Колин преобразился. Он вымыл голову и побрился. Его одежду выстирали и выгладили. Особое внимание было уделено белоснежной сорочке, которая, как никогда, была ему к лицу. Черные джинсы сидели на нем как влитые. Он медленно, со смущенной улыбкой шел к ним, понимая, что они внимательно его разглядывают. Свет от люстры играл на темных завитках его волос.

— Вы чудесно выглядите, — сказал Роберт, когда между ними осталось еще несколько шагов, и с обескураживающей прямотой добавил: — Как ангел.

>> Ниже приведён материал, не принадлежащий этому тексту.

/-- A halting device holds its links DOWN: at once, or once what it sent on VL0 has left (R333, R336, R340, R341). -/
def State.stopLinks (s : State) (atOnce : Bool) : State :=
  if atOnce || s.reportLeft then s.linksDown else s.modChain (fun c => { c with lowering := true })

/-- The links of a halting device go DOWN once its report has left (R336). -/
def State.lowered (s : State) : State := if s.chain.lowering && s.reportLeft then s.linksDown else s

/-- Halting as a lost device (R336): its report, the end of its slipstream's step (R251), the fatal stop, its links, and
HALTED. -/
def State.haltSteps (s : State) (cause : Nat) : State :=
  if s.running then
    let s := (s.toParent (s.abandonPacket 0 cause s.self s.chain.attempt [])).slipAbort s.chain.attempt
    let s := (s.recoveryRecord 0 cause s.self s.chain.attempt).fatalStop cause
    (s.stopLinks (s.chain.twin == .paired)).modDev (fun d => { d with st := .halted })
  else s

/-- Halting as a lost device, then fatal-error escalation (R336). -/
def State.haltLost (s : State) (cause : Nat) : State := if s.running then (s.haltSteps cause).escalate else s

/-! The retry of a step (R227, R243). -/

/-- A context that a retry restarts: it has a step entry and has completed the wait there in step s (R227). -/
def Ctx.restarts (x : Ctx) : Bool := x.stepEntry.isSome && x.entered && x.st != .stopped

/-- A context of a core that a retry restarts. -/
def State.restarts (s : State) (c : Fin 4) (k : Fin 8) : Bool := (s.ctx c k).restarts

/-- The entry of a context under the device's present section (R346, R347). -/
def Ctx.entry (x : Ctx) (takeover : Bool) : Option Nat := if takeover then x.takeEntry.or x.stepEntry else x.stepEntry

/-- A context set back to just after its entry (R227). -/
def Ctx.restart (x : Ctx) (takeover : Bool) : Ctx :=
  match x.entry takeover with
  | none => x
  | some e =>
    { x with
      st := .ready, fetchPos := e + 1, execPos := e + 1, queue := [], lcF := x.captured, lcX := x.captured, wait := none
      endFetched := false, branchOpen := false, ending := false, spec := none, routeTodo := [], routeWait := none
      ownStalled := false, predF := none
      predX := none, predXSerial := 0 }

/-- An array after a retry: feeders, banks and checks of restarted contexts released (R227); it leaves weight-stationary
mode (R85), and a LOAD whose bank is free now enters the drain path's order (R74). -/
def Gale.retry (x : Gale) (gone : Fin 8 → Bool) : Gale :=
  let ofChain (ch : Option Chain) : Bool := (ch.map (fun c => gone c.ctx)).getD false
  let drop (b : Bool) : Bool :=
    ofChain (x.acc b).chain || (x.acc b).st == .weights || (x.acc b).st == .partials
  let x0 := x.drainOrder.head?
  let order := x.drainOrder.filter (fun d => !drop d.1)
  let y : Gale := { x with
    row := x.row.keep (fun b => !gone b.ctx)
    col := x.col.keep (fun b => !gone b.ctx)
    owner := if (x.owner.map gone).getD false then none else x.owner
    packed := if (x.owner.map gone).getD false then none else x.packed
    run := if (x.run.map (fun r => gone r.ctx)).getD false then none else x.run
    opened := if ofChain x.opened then none else x.opened
    group := if (x.group.map (fun g => gone g.chain.ctx)).getD false then none else x.group
    reducer := if (x.reducer.map (fun g => gone g.chain.ctx)).getD false then none else x.reducer
    bank0 := if drop false then AccBank.none else x.bank0
    bank1 := if drop true then AccBank.none else x.bank1
    drainOrder := order
    loadWait := x.loadWait.filter (fun c => !gone c.ctx)
    candidates := 0
    drainRow := if order.head? = x0 then x.drainRow else 0
    held := x.held.filter (fun h => !gone h.chain.ctx)
    xqueue := []
    ws := false
    check := none }
  y.admitLoad.admitLoad

/-- A running operation of a restarted context abandoned. (DESIGN CHOICE, log entry 109) -/
def dropRun (r : Option RunOp) (gone : Fin 8 → Bool) : Option RunOp :=
  match r with
  | some o => if gone o.ctx then none else some o
  | none => none

/-- A core after a retry (R227). (DESIGN CHOICE, log entry 109) -/
def Core.retry (x : Core) (gone : Fin 8 → Bool) (takeover : Bool) : Core :=
  { x with
    ctxs := Vector.ofFn (fun k => if gone k then (x.ctxs.get k).restart takeover else x.ctxs.get k)
    rings := x.rings.map (fun r => if r.2.cfg.stepScoped then (r.1, Ring.fresh r.2.cfg) else r)
    flights := x.flights.filter (fun f => !gone f.ctx)
    vec := dropRun x.vec gone
    copy := dropRun x.copy gone
    eddy := { x.eddy with
      run := dropRun x.eddy.run gone
      bufA := x.eddy.bufA.filter (fun b => !gone b.chain.ctx)
      bufB := x.eddy.bufB.filter (fun b => !gone b.chain.ctx) }
    veer := { x.veer with run := if (x.veer.run.map (fun r => gone r.ctx)).getD false then none else x.veer.run }
    fenceMark := false }

/-- A vane after a retry: the waiters of restarted contexts and of Foehn units leave it, and a step-scoped count returns
to 0 (R227, R294). -/
def Vane.retry (v : Vane) (gone : Fin 4 → Fin 8 → Bool) : Vane :=
  { v with
    count := if v.stepScoped then 0 else v.count
    waiters := v.waiters.filter (fun w =>
      match w.1 with
      | .ctx c k => !gone c k
      | .foehn _ _ => false) }

/-- The core vanes after a retry. (DESIGN CHOICE, log entry 85) -/
def Core.retryVanes (x : Core) (gone : Fin 4 → Fin 8 → Bool) : Core := { x with vanes := x.vanes.map (fun v => v.retry gone) }

/-- A Draught engine after a retry: the descriptors of restarted contexts leave its queue (R227). -/
def Draught.retry (d : Draught) (gone : Fin 4 → Fin 8 → Bool) : Draught :=
  { d with queue := d.queue.filter (fun x => !gone x.core x.ctx) }

/-- The trigger of a group of a Foehn unit (R233): vane and count. -/
def groupTrigger (g : BitVec 512) : VaneId × Nat :=
  (.core (Fin.ofNat 4 (le g 5 1 % 4)) (Fin.ofNat 48 (le g 6 1)), le g 12 2)

/-- A Foehn unit waits on the trigger vane of each group of its table (R236). -/
def State.enlistFoehn (s : State) (n : Fin 12) : State :=
  (s.groupTable n).foldl (fun s g =>
    let (v, k) := groupTrigger g.2
    s.enlist v (.foehn n g.1) k) s

/-- Every Foehn unit's trigger waits begin (R236, R243). -/
def State.enlistFoehns (s : State) : State := (allFin 12).foldl State.enlistFoehn s

/-- A Foehn unit after a retry or a commit: no group due, running or done (R243). -/
def Foehn.restart (f : Foehn) : Foehn :=
  { f with due := [], running := [], toHand := [], done := [], dead := [], withheld := false }

/-- A signal that a retry drops: one that waits for operations of a context that restarts (R227).
(DESIGN CHOICE, log entries 85, 109) -/
def PSig.dropped (p : PSig) (gone : Fin 4 → Fin 8 → Bool) : Bool :=
  match p.after with
  | some (c, k, _) => gone c k
  | none => false

/-- The retry of step s on this device (R227, R243). (DESIGN CHOICE, log entry 85) -/
def State.retryStep (s : State) : State :=
  let take := s.dev.st = .takeover
  let gone := s.restarts
  let s : State := { s with signals := s.signals.filter (fun p => !p.dropped gone) }
  let s : State := { s with
    cores := Vector.ofFn (fun c => (s.core c).retry (gone c) take)
    gales := Vector.ofFn (fun g => (s.gale g).retry (gone (coreOf g)))
    draughts := s.draughts.map (fun d => d.retry gone)
    foehn := s.foehn.map Foehn.restart
    withheld := false
    chainVanes := s.chainVanes.map (fun v => v.retry gone) }
  let s : State := { s with cores := s.cores.map (fun c => c.retryVanes gone) }
  s.enlistFoehns

/-! Orders of the root (R339 to R341, R347). -/

/-- The chunks of a group that its table entry names, by kind, of which state words exist (R233, R245). -/
def groupKinds (g : BitVec 512) : List Nat :=
  match le g 0 1 with
  | 0 => [0]
  | 2 => [0, 1, 2]
  | _ => [0, 1]

/-- Bytes of a chunk (R245). -/
def chunkSize : Nat := 0x400000

/-- Chunks of a range of a group. -/
def groupChunks (g : BitVec 512) : Nat := ceilDiv (2 * le g 8 4) chunkSize

def loadBase (l : BitVec 128) : Nat := le l 0 6
def loadSource (l : BitVec 128) : Nat := le l 6 1
def loadShard (l : BitVec 128) : Nat := le l 7 1
def loadStep (l : BitVec 128) : Nat := le l 8 6

/-- A group lies in the shadow regions that the device holds for its twin (R231, R252). -/
def State.groupOfTwin (s : State) (g : BitVec 512) : Bool :=
  match s.region (le g 16 6) with
  | some r => s.plan.loads.any (fun l => loadBase l == regBase r && loadShard l == 1)
  | none => false

/-- The twin's groups, as the takeover tables of a stack list them (R346); a frame of the twin names them by their place here
(R252). (DESIGN CHOICE, log entry 147) -/
def State.twinGroups (s : State) (n : Fin 12) : List (BitVec 512) :=
  ((s.plan.foehns.get n).takeGroups.map (·.2)).filter s.groupOfTwin

/-- The takeover group tables name the chunks of a step of the device's own (R347, R348). -/
def State.takenAt (s : State) (step : Nat) : Bool :=
  s.dev.st == .takeover && match s.chain.takeStep with | some t => decide (t ≤ step) | none => false

/-- The group table entry that a frame or a proof of a device's step names: the device's own, or its twin's. -/
def State.groupNamed (s : State) (dev step stack group : Nat) : Option (BitVec 512) :=
  let t := s.plan.foehns.get (Fin.ofNat 12 stack)
  if dev = s.self then Tbl.get? (if s.takenAt step then t.takeGroups else t.groups) group
  else (s.twinGroups (Fin.ofNat 12 stack))[group]?

/-- The base of a range of a group by kind (R233). -/
def grpBase (g : BitVec 512) (kind : Nat) : Nat := le g (16 + 6 * kind) 6

/-- Parameters of a group (R233). -/
def grpCount (g : BitVec 512) : Nat := le g 8 4

/-- Device address and byte count of a chunk of a device's parameters as of a step (R245). -/
def State.chunkPlace (s : State) (dev step stack group kind chunk : Nat) : Option (Nat × Nat) :=
  match s.groupNamed dev step stack group with
  | some g =>
    if (groupKinds g).contains kind && chunk < groupChunks g then
      some (grpBase g kind + chunkSize * chunk, min chunkSize (2 * grpCount g - chunkSize * chunk))
    else none
  | none => none

/-- The state chunks of the lost shard that are older than the last committed step (R347). -/
def State.staleShard (s : State) (n : Fin 12) : List (Nat × Nat × Nat) :=
  if s.step = 0 || s.fullStep (s.step - 1) then []
  else (s.plan.foehns.get n).takeGroups.flatMap (fun g =>
    if s.groupOfTwin g.2 then
      ((groupKinds g.2).filter (· != 0)).flatMap (fun k => (List.range (groupChunks g.2)).map (fun i => (g.1, k, i)))
    else [])

/-- The place of a lost device on the fence route falls to its survivor (R347): its children, its parent where the survivor's
own parent was the lost device, and the root's part where it was the root. (DEDUCED, log entry 106) -/
def State.takePlace (s : State) (lost : Nat) : State :=
  let below := (s.chain.parent.map (fun l => (s.link l).peerDev == lost)).getD false
  s.modChain (fun c =>
    { c with
      children := c.children ++ s.plan.takeChildren.filter (fun l => !c.children.contains l)
      isRoot := c.isRoot || s.plan.takeParent.isNone
      parent := if below then s.plan.takeParent else c.parent })

/-- Chunks that await a restore, by the numbers that their groups have in another table (R345, R346). -/
def renumberAwaiting (old new : Tbl (BitVec 512)) (ws : List (Nat × Nat × Nat)) : List (Nat × Nat × Nat) :=
  ws.filterMap (fun w => (Tbl.get? old w.1).bind (fun g =>
    (new.find? (fun e => grpBase e.2 w.2.1 == grpBase g w.2.1)).map (fun e => (e.1, w.2))))

/-- One takeover applied: the survivor stands for the lost device (R347). (DEDUCED, log entry 106) -/
def State.applyTakeover (s : State) (p : Nat × Nat) : State :=
  let peer (l : Fin 36) : Nat := (s.link l).peerDev
  let s := s.modChain (fun c =>
    { c with
      moved := p :: c.moved.filter (fun x => x.1 != p.1)
      takeovers := c.takeovers.filter (fun x => x.1 != p.1)
      children := c.children.filter (fun l => peer l != p.1) })
  if p.2 = s.self then
    let s := s.modDev (fun d => { d with st := .takeover })
    let s := (s.takePlace p.1).modChain (fun c =>
      { c with twin := .takenOver, lostDev := some p.1, takeStep := some s.step, shardSent := false })
    let s : State := { s with foehn := Vector.ofFn (fun n =>
      let t := s.plan.foehns.get n
      { s.fhn n with awaiting := renumberAwaiting t.groups t.takeGroups (s.fhn n).awaiting ++ s.staleShard n }) }
    s.recoveryRecord 4 8 p.1 s.chain.attempt
  else s

/-- A context that has not passed its step entry stands at its takeover entry (R347). -/
def Ctx.toTakeEntry (y : Ctx) : Ctx :=
  match y.takeEntry with
  | some e =>
    if y.entered || y.stepEntry.isNone || y.st = .stopped then y
    else { y with st := .ready, fetchPos := e, execPos := e, queue := [], wait := none, lcF := y.lcX }
  | none => y

/-- The contexts of a core that have not passed their step entry stand at their takeover entry. -/
def Core.toTakeEntries (x : Core) : Core := { x with ctxs := x.ctxs.map Ctx.toTakeEntry }

/-- A vane without the waiters that are contexts of a kind. -/
def Vane.without (v : Vane) (p : Fin 4 → Fin 8 → Bool) : Vane :=
  { v with waiters := v.waiters.filter (fun w => match w.1 with | .ctx c k => !p c k | .foehn _ _ => true) }

/-- The vanes of a core without the waiters that are contexts of a kind. -/
def Core.vanesWithout (x : Core) (p : Fin 4 → Fin 8 → Bool) : Core := { x with vanes := x.vanes.map (·.without p) }

/-- Contexts of a kind leave the lines of every vane. -/
def State.leaveVanes (s : State) (p : Fin 4 → Fin 8 → Bool) : State :=
  { s with cores := s.cores.map (·.vanesWithout p), chainVanes := s.chainVanes.map (·.without p) }

/-- A context that a takeover moves to its takeover entry (R347). -/
def Ctx.takes (y : Ctx) : Bool := y.takeEntry.isSome && !(y.entered || y.stepEntry.isNone || y.st == .stopped)

/-- The contexts of a survivor that have not passed their step entry stand at their takeover entry (R347). -/
def State.takeEntries (s : State) : State :=
  let s := s.leaveVanes (fun c k => (s.ctx c k).takes)
  { s with cores := s.cores.map Core.toTakeEntries }

/-! The ingest channels' part in a retry (R377, R380). -/

def ingBase (e : BitVec 256) : Nat := le e 0 6
def ingBuffers (e : BitVec 256) : Nat := le e 6 1
def ingPerStep (e : BitVec 256) : Nat := le e 7 1
def ingSize (e : BitVec 256) : Nat := le e 8 4
def ingSealed (e : BitVec 256) : Bool := bitAt e 96
def ingLoad (e : BitVec 256) : Bool := bitAt e 97
def ingKeys (e : BitVec 256) : Nat := le e 16 2

/-- The vane of a channel. -/
def ingVane (e : BitVec 256) : VaneId := .core (Fin.ofNat 4 (le e 14 1 % 4)) (Fin.ofNat 48 (le e 13 1))

/-- A channel's signal of its vane, made by the security block (R379). -/
def ingSignal (self n : Nat) (e : BitVec 256) : PSig := ⟨ingVane e, self, n, 0xC, 0x04, 0, none, none, false⟩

Мэри сияла улыбкой. Из кухни послышался звон тарелок. Она вполголоса повторила сказанную Робертом фразу, делая ударение на каждом слове:

— Вы… чудесно… выглядите, — и взяла его за руку.

Колин рассмеялся.

Роберт вынул пробку, и белая пена хлестнула вверх из узкого горлышка бутылки, он повернул голову в сторону и резко выкрикнул имя Кэролайн. Она тут же вышла из-за одной из белых дверей и заняла место рядом с Робертом, лицом к гостям. Когда все подняли бокалы, она тихо проговорила:

— За Колина и Мэри, — быстрыми глотками опустошила бокал и вернулась на кухню.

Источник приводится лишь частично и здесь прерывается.